The Gongwer Blog

How Long Will The Era Of Good Feelings Last?

By Zachary Gorchow
President of Michigan Operations
Posted: January 15, 2019 3:56 PM

There's something in the air in Lansing so far this year, something so unusual, it has startled longtime followers of the goings-on at the Capitol: a bipartisan tone.

Governor Gretchen Whitmer's inaugural address was full of bipartisan themes and outreach. House Speaker Lee Chatfield (R-Levering) invited all the living former speakers, Democrat and Republican, to the House's Opening Day session, and it was quite a sight seeing eight of the 11 on the rostrum to sign a tribute for the first day of the 100th Legislature. Mr. Chatfield held a news conference with Democratic Attorney General Dana Nessel on the House floor after the session in a move that surprised everyone.

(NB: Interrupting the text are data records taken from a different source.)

theorem HostEffect.refl (s : State) : HostEffect s s := ⟨rfl, id⟩
theorem HostEffect.tick {s t : State} (h : HostEffect s t) : t.tick = s.tick := by rw [h.same]
theorem HostEffect.fw {s t : State} (h : HostEffect s t) : t.fw = s.fw := by rw [h.same]
theorem HostEffect.moment {s t : State} (h : HostEffect s t) : t.moment = s.moment := by rw [h.same]
theorem HostEffect.trans {a b c : State} (h : HostEffect a b) (k : HostEffect b c) : HostEffect a c :=
  ⟨by rw [k.same, h.same], k.accept ∘ h.accept⟩

theorem feedLevel_effect {l : Bool} {s t : State} (h : feedLevel l s = .next t) :
    HostEffect s t ∧ t.csr.busctl = s.csr.busctl := by
  rcases feedLevel_eq_next h with ⟨-, rfl⟩ | ⟨-, -, u, rfl, ⟨-, hu⟩ | ⟨-, rfl⟩⟩
  · exact ⟨.refl _, rfl⟩
  · obtain ⟨e, b⟩ := call_eq_next hu
    refine ⟨⟨by rw [e], fun _ a ha => ?_⟩, b⟩
    simp only [Option.mem_def, Option.some.injEq] at ha
    simp [ha]
  · refine ⟨⟨rfl, fun _ a ha => ?_⟩, rfl⟩
    simp only [Option.mem_def, Option.some.injEq] at ha
    simp [← ha]

theorem feedLevel_total {l : Bool} {s : State} (h : s.fw.legal = true) : ∃ t, feedLevel l s = .next t := by
  unfold feedLevel
  split
  · obtain ⟨u, hu⟩ := whenDo_total
      (b := polaritySelected l { s with csr := { s.csr with icr1 := s.csr.tcnt1 } })
      (call_total (c := .capture) (s := { s with csr := { s.csr with icr1 := s.csr.tcnt1 } })
        (stubOf_legal h .capture))
    exact andThen_total hu ⟨_, rfl⟩
  · exact ⟨s, rfl⟩

/-! ### The bus -/

/-- What `RD` can do (R231). -/
theorem busReadOf_eq_next {r : BusReg} {s t : State} (h : busReadOf r s = .next t) :
    ∃ u, call .pcRead { s with csr := fieldWrite (fieldWrite s.csr .addr (busRegBits r)) .rds 1 } = .next u ∧
      t = { u with hostResult := u.csr.busdata, csr := fieldWrite u.csr .rds 0 } := by
  obtain ⟨u, h1, h2⟩ := andThen_eq_next.mp h
  cases h2
  exact ⟨u, h1, rfl⟩

/-- What `WR` can do (R232). -/
theorem busWriteOf_eq_next {r : BusReg} {v : Byte} {s t : State} (h : busWriteOf r v s = .next t) :
    ∃ u, call .pcWrite { s with
        csr := fieldWrite (fieldWrite { s.csr with busdata := v } .addr (busRegBits r)) .wrs 1 } = .next u ∧
      t = { u with csr := fieldWrite u.csr .wrs 0 } := by
  obtain ⟨u, h1, h2⟩ := andThen_eq_next.mp h
  cases h2
  exact ⟨u, h1, rfl⟩

/-- The pins of a read transaction, seen from `BUSCTL` (R231, R233): the address stays, the strobe is released. -/
theorem busReadOf_pins (b : Byte) (r : BusReg) :
    replaceField 1 1 0 (replaceField 1 1 1 (replaceField 0 1 (busRegBits r) b)) = (b &&& 0xFC) ||| busRegBits r := by
  revert b; cases r <;> decide

/-- The pins of a write transaction (R232, R233). -/
theorem busWriteOf_pins (b : Byte) (r : BusReg) :
    replaceField 2 1 0 (replaceField 2 1 1 (replaceField 0 1 (busRegBits r) b)) = (b &&& 0xFA) ||| busRegBits r := by
  revert b; cases r <;> decide

theorem busReadOf_effect {r : BusReg} {s t : State} (h : busReadOf r s = .next t) :
    HostEffect s t ∧ t.csr.busctl = (s.csr.busctl &&& 0xFC) ||| busRegBits r ∧ t.hostResult = t.csr.busdata ∧
      t.calls = s.calls ++ [⟨.pcRead, s.tick⟩] := by
  obtain ⟨u, hu, rfl⟩ := busReadOf_eq_next h
  obtain ⟨e, b⟩ := call_eq_next hu
  refine ⟨⟨by rw [e], fun ha => by rw [e]; exact ha⟩, ?_, rfl, by rw [e]⟩
  show replaceField 1 1 0 u.csr.busctl = _
  rw [b]
  exact busReadOf_pins _ _

theorem busWriteOf_effect {r : BusReg} {v : Byte} {s t : State} (h : busWriteOf r v s = .next t) :
    HostEffect s t ∧ t.csr.busctl = (s.csr.busctl &&& 0xFA) ||| busRegBits r ∧ t.hostResult = s.hostResult ∧
      t.calls = s.calls ++ [⟨.pcWrite, s.tick⟩] := by
  obtain ⟨u, hu, rfl⟩ := busWriteOf_eq_next h
  obtain ⟨e, b⟩ := call_eq_next hu
  refine ⟨⟨by rw [e], fun ha => by rw [e]; exact ha⟩, ?_, by rw [e], by rw [e]⟩
  show replaceField 2 1 0 u.csr.busctl = _
  rw [b]
  exact busWriteOf_pins _ _

theorem busReadOf_total {r : BusReg} {s : State} (h : s.fw.legal = true) : ∃ t, busReadOf r s = .next t := by
  obtain ⟨u, hu⟩ := call_total (c := .pcRead)
    (s := { s with csr := fieldWrite (fieldWrite s.csr .addr (busRegBits r)) .rds 1 }) (stubOf_legal h .pcRead)
  exact andThen_total hu ⟨_, rfl⟩

theorem busWriteOf_total {r : BusReg} {v : Byte} {s : State} (h : s.fw.legal = true) :
    ∃ t, busWriteOf r v s = .next t := by
  obtain ⟨u, hu⟩ := call_total (c := .pcWrite)
    (s := { s with csr := fieldWrite (fieldWrite { s.csr with busdata := v } .addr (busRegBits r)) .wrs 1 })
    (stubOf_legal h .pcWrite)
  exact andThen_total hu ⟨_, rfl⟩

end Sys2Proof.Machine
end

The Michigan Supreme Court, which has a 4-3 majority of justices nominated by the Republican Party, elected a Democrat as chief justice with now-Chief Justice Bridget McCormack taking the reins of the high court. Even though the court has operated with a philosophical majority of two Democrats and two Republicans of late, this was still an eye-popping development.

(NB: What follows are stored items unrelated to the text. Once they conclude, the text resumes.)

-- ==== Sys2Proof/Laws/Passive.lean ====
section
/-! SUPPORT. Laws/Passive.lean: what the ticks do with a firmware that writes no register once it has booted
(Safety.lean, `Firmware.passive`): each register but the flags, the flags that stay, and the output. -/

namespace Sys2Proof.Machine

/-! ### Fields of the flag registers -/

/-- All the registers but the flag registers are the same. -/
structure NotFlags (c d : Csrs) : Prop where
  same : d = { c with tifr0 := d.tifr0, tifr1 := d.tifr1, tifr2 := d.tifr2 }
theorem NotFlags.refl (c : Csrs) : NotFlags c c := ⟨rfl⟩
theorem NotFlags.trans {a b c : Csrs} (h : NotFlags a b) (k : NotFlags b c) : NotFlags a c :=
  ⟨by rw [k.same, h.same]⟩
theorem fieldWrite_flag_notFlags (c : Csrs) (src : TimerSource) (v : Byte) :
    NotFlags c (fieldWrite c (flagField src) v) := by
  obtain ⟨n, e⟩ := src; cases n <;> cases e <;> exact ⟨rfl⟩

theorem stubOf_passive_legal {fw : Firmware} (h : fw.passive = true) {c : Callback} (hc : c ≠ .setup) :
    (stubOf fw c).legal = true :=
  FwStmt_passive_legal (stubOf_passive h hc)

theorem flagField_inj {a b : TimerSource} (h : a ≠ b) : flagField a ≠ flagField b := by
  obtain ⟨n, e⟩ := a; obtain ⟨m, f⟩ := b
  intro hh
  apply h
  revert hh
  cases n <;> cases e <;> cases m <;> cases f <;> decide
theorem enableField_ne (a b : TimerSource) : enableField a ≠ flagField b := by
  obtain ⟨n, e⟩ := a; obtain ⟨m, f⟩ := b
  cases n <;> cases e <;> cases m <;> cases f <;> decide
theorem flag_width (src : TimerSource) : (flagField src).pos.width = 1 := by
  obtain ⟨n, e⟩ := src; cases n <;> cases e <;> rfl
theorem flagged_set_same (c : Csrs) (src : TimerSource) : flagged (setFlag c src) src = true := by
  rw [flagged, setFlag, fieldRead_fieldWrite_same _ _ (by rw [flag_width]; decide)]; rfl
theorem flagged_clear_same (c : Csrs) (src : TimerSource) : flagged (clearFlag c src) src = false := by
  rw [flagged, clearFlag, fieldRead_fieldWrite_same _ _ (by rw [flag_width]; decide)]; rfl
theorem flagged_set_ne (c : Csrs) {a b : TimerSource} (h : b ≠ a) : flagged (setFlag c a) b = flagged c b := by
  rw [flagged, setFlag, fieldRead_fieldWrite_ne (flagField_inj h)]; rfl
theorem flagged_clear_ne (c : Csrs) {a b : TimerSource} (h : b ≠ a) : flagged (clearFlag c a) b = flagged c b := by
  rw [flagged, clearFlag, fieldRead_fieldWrite_ne (flagField_inj h)]; rfl
theorem enabled_set (c : Csrs) (a b : TimerSource) : enabled (setFlag c a) b = enabled c b := by
  rw [enabled, setFlag, fieldRead_fieldWrite_ne (enableField_ne b a)]; rfl
theorem NotFlags.enabled_eq {c d : Csrs} (h : NotFlags c d) (b : TimerSource) : enabled d b = enabled c b := by
  rw [h.same]; obtain ⟨n, e⟩ := b; cases n <;> cases e <;> rfl

theorem timer_ne (src) : Callback.timer src ≠ .setup := by simp

/-! ### The events, with a passive firmware -/

/-- A dispatch whose handler writes no register clears the flag, or does nothing (R175). -/
theorem dispatchSource_passive {src : TimerSource} {s t : State}
    (hp : (stubOf s.fw (.timer src)).passive = true) (h : dispatchSource src s = .next t) :
    t.csr = if enabled s.csr src then clearFlag s.csr src else s.csr := by
  rcases dispatchSource_eq_next.mp h with ⟨he, u, hu, rfl⟩ | ⟨he, rfl⟩
  · rw [he]; simp only [call_passive_csr hu hp, if_true]
  · rw [he]; rfl

/-- The registers after an event whose handler writes none: the flag is set, and cleared again if it is dispatched
(R165, R175). -/
def eventCsrs (c : Csrs) (src : TimerSource) : Csrs :=
  if enabled c src then clearFlag (setFlag c src) src else setFlag c src

theorem eventCsrs_notFlags (c : Csrs) (src) : NotFlags c (eventCsrs c src) := by
  unfold eventCsrs; split
  · exact NotFlags.trans (fieldWrite_flag_notFlags _ _ _) (fieldWrite_flag_notFlags _ _ _)
  · exact fieldWrite_flag_notFlags _ _ _
/-- A flag whose enable bit is 0 survives an event (R176). -/
theorem eventCsrs_sticky (c : Csrs) (a b) (he : enabled c b = false) (hf : flagged c b = true) :
    flagged (eventCsrs c a) b = true := by
  unfold eventCsrs
  by_cases h : b = a
  · subst h; rw [he]; exact flagged_set_same _ _
  · split
    · rw [flagged_clear_ne _ h, flagged_set_ne _ h, hf]
    · rw [flagged_set_ne _ h, hf]

theorem overflowEvent_passive {n} {s t : State} (hp : (stubOf s.fw (.timer ⟨n, .ovf⟩)).passive = true)
    (h : overflowEvent n s = .next t) : t.csr = eventCsrs s.csr ⟨n, .ovf⟩ := by
  have := dispatchSource_passive (s := { s with csr := setFlag s.csr ⟨n, .ovf⟩ }) hp h
  rw [this]; simp only [enabled_set]; rfl
theorem matchBEvent_passive {n} {s t : State} (hp : (stubOf s.fw (.timer ⟨n, .compB⟩)).passive = true)
    (h : matchBEvent n s = .next t) : t.csr = eventCsrs s.csr ⟨n, .compB⟩ := by
  have := dispatchSource_passive (s := { s with csr := setFlag s.csr ⟨n, .compB⟩ }) hp h
  rw [this]; simp only [enabled_set]; rfl
theorem matchAEvent_passive_of_ne {n} (hn : n ≠ .t2) {s t : State}
    (hp : (stubOf s.fw (.timer ⟨n, .compA⟩)).passive = true) (h : matchAEvent n s = .next t) :
    t.csr = eventCsrs s.csr ⟨n, .compA⟩ := by
  unfold matchAEvent at h; simp only [if_neg hn] at h
  have := dispatchSource_passive (s := { s with csr := setFlag s.csr ⟨n, .compA⟩ }) hp h
  rw [this]; simp only [enabled_set]; rfl
theorem matchAEvent_passive_t2 {s t : State} (hp : (stubOf s.fw (.timer ⟨.t2, .compA⟩)).passive = true)
    (h : matchAEvent .t2 s = .next t) :
    t.csr = (if wgm2 s.csr = Config.wgm2Ctc then { eventCsrs s.csr ⟨.t2, .compA⟩ with tcnt2 := 0 }
      else eventCsrs s.csr ⟨.t2, .compA⟩) ∧ t.oc2aMatch = true := by
  unfold matchAEvent at h; simp only [if_true] at h
  have h0 := h
  have := dispatchSource_passive (s := matchTimer2 { s with csr := setFlag s.csr ⟨.t2, .compA⟩ }) hp h
  constructor
  · rw [this]
    have hw : wgm2 (setFlag s.csr ⟨.t2, .compA⟩) = wgm2 s.csr := rfl
    unfold matchTimer2; simp only [hw]
    have e1 : ∀ c : Csrs, enabled (setCounter c .t2 0) ⟨.t2, .compA⟩ = enabled c ⟨.t2, .compA⟩ := fun _ => rfl
    split
    · simp only [e1, enabled_set]; unfold eventCsrs; split <;> rfl
    · simp only [enabled_set]; rfl
  · rcases dispatchSource_eq_next.mp h0 with ⟨he, u, hu, rfl⟩ | ⟨he, rfl⟩
    · simp only; rw [(call_eq_next hu).1]; rfl
    · rfl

And the Michigan Senate – well, some things don't change. The honey badger of Michigan politics, former Senate Majority Leader Arlan Meekhof, may be gone as a result of term limits, but the Senate is still very much a Republican bastion after 35 years of GOP control. Even though the GOP majority shrunk from 27-11 to 22-16 – the biggest shift in seats in 40 years – Republicans have still kept lopsided margins on committees with only a slight increase in Democratic representation.

All that said, Mr. Meekhof's successor, Senate Majority Leader Mike Shirkey, isn't quite the partisan animal Mr. Meekhof is and is expected to take a more conciliatory approach.

This is all pretty easy at the moment. The Legislature's just getting organized. It will be a couple weeks, at least, before legislative committees begin work. Ms. Whitmer is still three weeks from delivering her State of the State message and about six weeks from unveiling her first budget recommendation.

In short, there's really nothing for Democrats and Republicans to go to battle on yet as Ms. Whitmer and the bipartisan legislative leadership prepare for their first Quadrant meeting Wednesday.

There will be some telling early decisions, however, that will signal just how long these two weeks of kumbaya will last.

Ms. Whitmer and Ms. Nessel have a decision to make about whether they think the law enacted late last year authorizing the creation of a tunnel beneath the Straits of Mackinac meets constitutional muster. Mr. Chatfield already pushed back at their even raising the possibility it doesn't, and Republicans strongly favor the tunnel.

Do Republicans start a conga line of bills across Capitol Avenue to the Romney Building designed to put Ms. Whitmer in a jam and force a veto? That's what happened in 2003, the last time a newly elected Democratic governor and Republican Legislature took office. Majority Republicans in a matter of weeks sent then-Governor Jennifer Granholm a bill to regionalize control of the Detroit water system. She opposed the bill. Republicans knew that, but wanted to put her in a bad spot with the suburban Detroit voters who elected her and sent her the bill anyway. She vetoed it.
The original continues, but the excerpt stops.